Wednesday, August 14, 1968

Because of my dad’s makeshift high jump, high jumping became a neighbourhood sport and I was the champ.  Thus, when I attended my first track meet, an inter-park affair, I placed first in my Junior age-group.  Our park, was a very small park and I was the only first place finisher.  I remember being feted quite thoroughly for this, nearly carried home on the shoulders of my teammates, or at least that is how it felt 🙂

I should mention that one of the first conversations I had with Friend 2 from yesterday’s blog involved the discovery that my favourite girlhood sport of high jump, was her most despised sport and sports in general are not her thing.  In spite of finding a certain camaraderie with sports-mates, most of my female friends generally fall into the category of being non-athletes who read a lot.  Although an active child, I did love to read and was the youngest volunteer at the local library.  I diligently worked my way through the biography section in alphabetical order and more.

I’ve kept a few of my journals, but thrown out those from age 20 to 32 as my only interest in them seemed to be worry that they might be read, so out they went.  Maybe tossing the records of the brooding days of my twenties is related to Rainer Maria Rilke’s advice in Letters to a Young Poet.

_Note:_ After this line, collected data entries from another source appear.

-- ==== Sys2Proof/Proofs/Encoding.lean ====
section
/-! PROOF. The encodings and what the fetch makes of them (rules R80, R81, R87, R90 to R93): decoder and encoder against
each other, the instruction a step runs, and when it is refused. -/

namespace Sys2Proof.Machine

/-! ## The decoder of host words -/

/-- What a host word decodes to, by its `op` (rules R81, R91). -/
inductive HostDecoding (w : HostWord) : Except DecodeError Instr → Prop where
  | clear (hop : opField w = 0) : HostDecoding w (.ok .clear)
  | drawPixel (hop : opField w = 1) :
      HostDecoding w (.ok (.drawPixel (xField w).toInt (yField w).toInt (Color.ofCode (colorField w))))
  | getSize (hop : opField w = 2) : HostDecoding w (.ok .getSize)
  | init (hop : opField w = 3) : HostDecoding w (.ok .init)
  | updateFrames (hop : opField w = 4) : HostDecoding w (.ok .updateFrames)
  | displayFrame (hop : opField w = 5) : HostDecoding w (.ok .displayFrame)
  | reserved (hop : opField w = 6 ∨ opField w = 7) : HostDecoding w (.error (.reservedOp (opField w)))

theorem hostDecoding_decodeHost (w : HostWord) : HostDecoding w (decodeHost w) := by
  unfold decodeHost
  split
  case h_1 h => exact .clear (BitVec.eq_of_toNat_eq h)
  case h_2 h => exact .drawPixel (BitVec.eq_of_toNat_eq h)
  case h_3 h => exact .getSize (BitVec.eq_of_toNat_eq h)
  case h_4 h => exact .init (BitVec.eq_of_toNat_eq h)
  case h_5 h => exact .updateFrames (BitVec.eq_of_toNat_eq h)
  case h_6 h => exact .displayFrame (BitVec.eq_of_toNat_eq h)
  case h_7 h0 h1 h2 h3 h4 h5 =>
    have hop : ∀ op : BitVec 3, op.toNat ≠ 0 → op.toNat ≠ 1 → op.toNat ≠ 2 → op.toNat ≠ 3 → op.toNat ≠ 4 →
        op.toNat ≠ 5 → op = 6 ∨ op = 7 := by decide
    exact .reserved (hop _ h0 h1 h2 h3 h4 h5)

theorem HostDecoding.of_eq {w : HostWord} {r : Except DecodeError Instr} (h : decodeHost w = r) : HostDecoding w r :=
  h ▸ hostDecoding_decodeHost w

/-- Settles O2: the four fields of an assembled word are the given ones. -/
theorem hostWordSelectsOperation : Obligations.HostWordSelectsOperation := by
  unfold Obligations.HostWordSelectsOperation
  intro op c x y
  have hview := hostDecoding_decodeHost (hostWord op c x y)
  rw [decode]
  generalize decodeHost (hostWord op c x y) = r at hview
  cases hview with
  | reserved hop =>
    rw [opField_hostWord] at hop
    rcases hop with rfl | rfl <;> simp
  | clear hop | drawPixel hop | getSize hop | init hop | updateFrames hop | displayFrame hop =>
    rw [opField_hostWord] at hop
    subst hop
    simp

/-- Settles O1: each word is the one of its four fields, or stands in the table of the wire commands. -/
theorem writtenOutWordsDecode : Obligations.WrittenOutWordsDecode := by
  unfold Obligations.WrittenOutWordsDecode
  have hhost := hostWordSelectsOperation
  exact ⟨hhost 1 2 249 121, hhost 1 1 0xFFFFFFFF 0, hhost 0 3 0x12345678 0xFFFFFFFF, hhost 3 0 0 0,
    decodeWire_script (.init 0), decodeWire_script (.init 3)⟩

/-! ## Decoder and encoder against each other -/

theorem wellFormed_drawPixel {x y : Int} {c : Color} :
    WellFormed (.drawPixel x y c) ↔ CoordInRange x ∧ CoordInRange y := by
  simp [WellFormed, wellFormed]

/-- Settles O3: a host operation comes back by the fields of its word, its coordinates by their 32-bit fields, and a
wire command by its row of the table. -/
theorem decodeOfEncode : Obligations.DecodeOfEncode := by
  unfold Obligations.DecodeOfEncode
  intro i hwf
  have hhost := hostWordSelectsOperation
  cases i with
  | drawPixel x y c =>
    obtain ⟨hx, hy⟩ := wellFormed_drawPixel.1 hwf
    have hdecode := hhost 1 c.code (BitVec.ofInt 32 x) (BitVec.ofInt 32 y)
    rwa [toInt_ofInt_of_inRange hx, toInt_ofInt_of_inRange hy, Color.ofCode_code] at hdecode
  | clear => exact hhost 0 0 0 0
  | getSize => exact hhost 2 0 0 0
  | init => exact hhost 3 0 0 0
  | updateFrames => exact hhost 4 0 0 0
  | displayFrame => exact hhost 5 0 0 0
  | _ => -- a wire command
    rfl

theorem wireRows_eq_script : ∀ r ∈ wireRows, r.opcode = scriptOpcode r.site ∧ r.instr = siteInstr r.site := by decide

/-- A byte decodes at a position exactly when the scripts hold it there (rule R93). -/
theorem decodeWire_ok_iff {site : Site} {b : Byte} {i : Instr} :
    decodeWire site b = .ok i ↔ b = scriptOpcode site ∧ i = siteInstr site := by
  constructor
  · intro h
    unfold decodeWire at h
    split at h
    case h_2 => cases h
    case h_1 r hfind =>
      cases h
      obtain ⟨rfl, rfl⟩ : r.site = site ∧ r.opcode = b := by simpa using List.find?_some hfind
      exact wireRows_eq_script r (List.mem_of_find?_eq_some hfind)
  · rintro ⟨rfl, rfl⟩
    exact decodeWire_script site

/-- Settles O5. -/
theorem oneOpcodeAtEachPosition : Obligations.OneOpcodeAtEachPosition := by
  unfold Obligations.OneOpcodeAtEachPosition
  exact fun _ _ _ => decodeWire_ok_iff

theorem encode_siteInstr (site : Site) : encode (siteInstr site) = .wire site (scriptOpcode site) := by
  cases site with
  | init n => revert n; decide
  | update => rfl
  | display => rfl

theorem wellFormed_siteInstr (site : Site) : WellFormed (siteInstr site) := by
  cases site with
  | init n => revert n; decide
  | update => rfl
  | display => rfl

/-- A draw decoded from a word is encoded as that word: the word has no field it does not read. -/
theorem encode_decoded_drawPixel {w : HostWord} (hop : opField w = 1) :
    encode (.drawPixel (xField w).toInt (yField w).toInt (Color.ofCode (colorField w))) = .host w := by
  rw [encode, BitVec.ofInt_toInt, BitVec.ofInt_toInt, Color.code_ofCode, ← hop, hostWord_fields]

/-- Settles O4, by what each `op` decodes to and by the one opcode of each position. -/
theorem decodedIsEncodable : Obligations.DecodedIsEncodable := by
  unfold Obligations.DecodedIsEncodable
  intro c i hd
  cases c with
  | wire site b =>
    obtain ⟨rfl, rfl⟩ := decodeWire_ok_iff.1 hd
    refine ⟨wellFormed_siteInstr site, ?_, nofun⟩
    rintro _ _ ⟨⟩
    exact encode_siteInstr site
  | host w =>
    suffices h : WellFormed i ∧ (∀ x y k, i = .drawPixel x y k → encode i = .host w) ∧
        ∃ v, encode i = .host v ∧ opField v = opField w by
      obtain ⟨hwf, hdraw, hop⟩ := h
      refine ⟨hwf, nofun, ?_⟩
      rintro _ ⟨⟩
      exact ⟨hdraw, hop⟩
    cases HostDecoding.of_eq hd with
    | drawPixel hop =>
      have henc := encode_decoded_drawPixel hop
      exact ⟨wellFormed_drawPixel.2 ⟨coordInRange_toInt _, coordInRange_toInt _⟩, fun _ _ _ _ => henc, w, henc, rfl⟩
    | clear hop | getSize hop | init hop | updateFrames hop | displayFrame hop =>
      exact ⟨rfl, nofun, _, rfl, by rw [opField_hostWord, hop]⟩

/-! ## The instruction a step runs -/

/-- Settles O6. -/
theorem stepRunsHostInstruction : Obligations.StepRunsHostInstruction := by
  unfold Obligations.StepRunsHostInstruction
  intro s w rest i hidle hreq hd
  have hhost : decodeHost w = .ok i := hd
  rw [step_of_idle_cons hidle hreq, hhost]

/-- Settles O7: the byte the scripts hold at a position decodes there. -/
theorem stepRunsScriptInstruction : Obligations.StepRunsScriptInstruction := by
  unfold Obligations.StepRunsScriptInstruction
  exact fun s site hsite => ⟨siteInstr site, decodeWire_script site, step_of_frame hsite⟩

/-! ## When a step is refused -/

/-- The host words an idle block refuses in a phase, with the refusal (rules R91, R92, R216). -/
def HostWordRefused (phase : Phase) (w : HostWord) (r : Refusal) : Prop :=
  (r = .reservedOp (opField w) ∧ (opField w = 6 ∨ opField w = 7)) ∨
  (r = .wrongPhase phase ∧ opField w = 3 ∧ phase ≠ .uninitialized) ∨
  (r = .wrongPhase phase ∧ (opField w = 4 ∨ opField w = 5) ∧ phase ≠ .ready)

theorem admitWhen_inEveryPhase_not_refused {op : BitVec 3} {body : State → State} {s : State} {r : Refusal}
    (h : s.seq = .idle) : admitWhen op inEveryPhase body s ≠ .refused r := by
  simp [admitWhen_refused_iff h, inEveryPhase]

theorem admitWhen_inPhase_refused_iff {op : BitVec 3} {p : Phase} {body : State → State} {s : State} {r : Refusal}
    (h : s.seq = .idle) :
    admitWhen op (inPhase p) body s = .refused r ↔ r = .wrongPhase s.phase ∧ s.phase ≠ p := by
  rw [admitWhen_refused_iff h, inPhase, decide_eq_false_iff_not, and_comm]

theorem step_of_idle_cons_refused_iff {s : State} {w : HostWord} {rest : List HostWord} {r : Refusal}
    (hidle : s.seq = .idle) (hreq : s.requests = w :: rest) :
    step s = .refused r ↔ HostWordRefused s.phase w r := by
  rw [step_of_idle_cons hidle hreq]
  have hview := hostDecoding_decodeHost w
  generalize decodeHost w = d at hview
  have hidle' : ({ s with requests := rest } : State).seq = .idle := hidle
  cases hview with
  | clear hop | drawPixel hop | getSize hop =>
    exact iff_of_false (admitWhen_inEveryPhase_not_refused hidle') (by simp [HostWordRefused, hop])
  | init hop | updateFrames hop | displayFrame hop =>
    exact (admitWhen_inPhase_refused_iff hidle').trans (by simp [HostWordRefused, hop])
  | reserved hop =>
    rcases hop with hop | hop <;> simp [HostWordRefused, hop, refusalOf, eq_comm]

/-- Settles O9: only an idle block with a host word to come can refuse, and then by what the word decodes to. -/
theorem refusedExactlyWhenTheSpecRefuses : Obligations.RefusedExactlyWhenTheSpecRefuses := by
  unfold Obligations.RefusedExactlyWhenTheSpecRefuses
  intro s r
  constructor
  · intro h
    cases hseq : s.seq with
    | wait w => rw [step_of_wait hseq] at h; cases h
    | frame site => rw [step_of_frame_body hseq] at h; cases h
    | idle =>
      cases hreq : s.requests with
      | nil => rw [step_of_idle_none hseq hreq] at h; cases h
      | cons w rest => exact ⟨rfl, w, rest, rfl, (step_of_idle_cons_refused_iff hseq hreq).1 h⟩
  · rintro ⟨hidle, w, rest, hreq, h⟩
    exact (step_of_idle_cons_refused_iff hidle hreq).2 h

end Sys2Proof.Machine
end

“…have patience with everything unresolved in your heart and to try to love the questions themselves as if they were locked rooms or books written in a very foreign language. Don’t search for the answers, which could not be given to you now, because you would not be able to live them. And the point is to live everything. Live the questions now. Perhaps then, someday far in the future, you will gradually, without even noticing it, live your way into the answer.”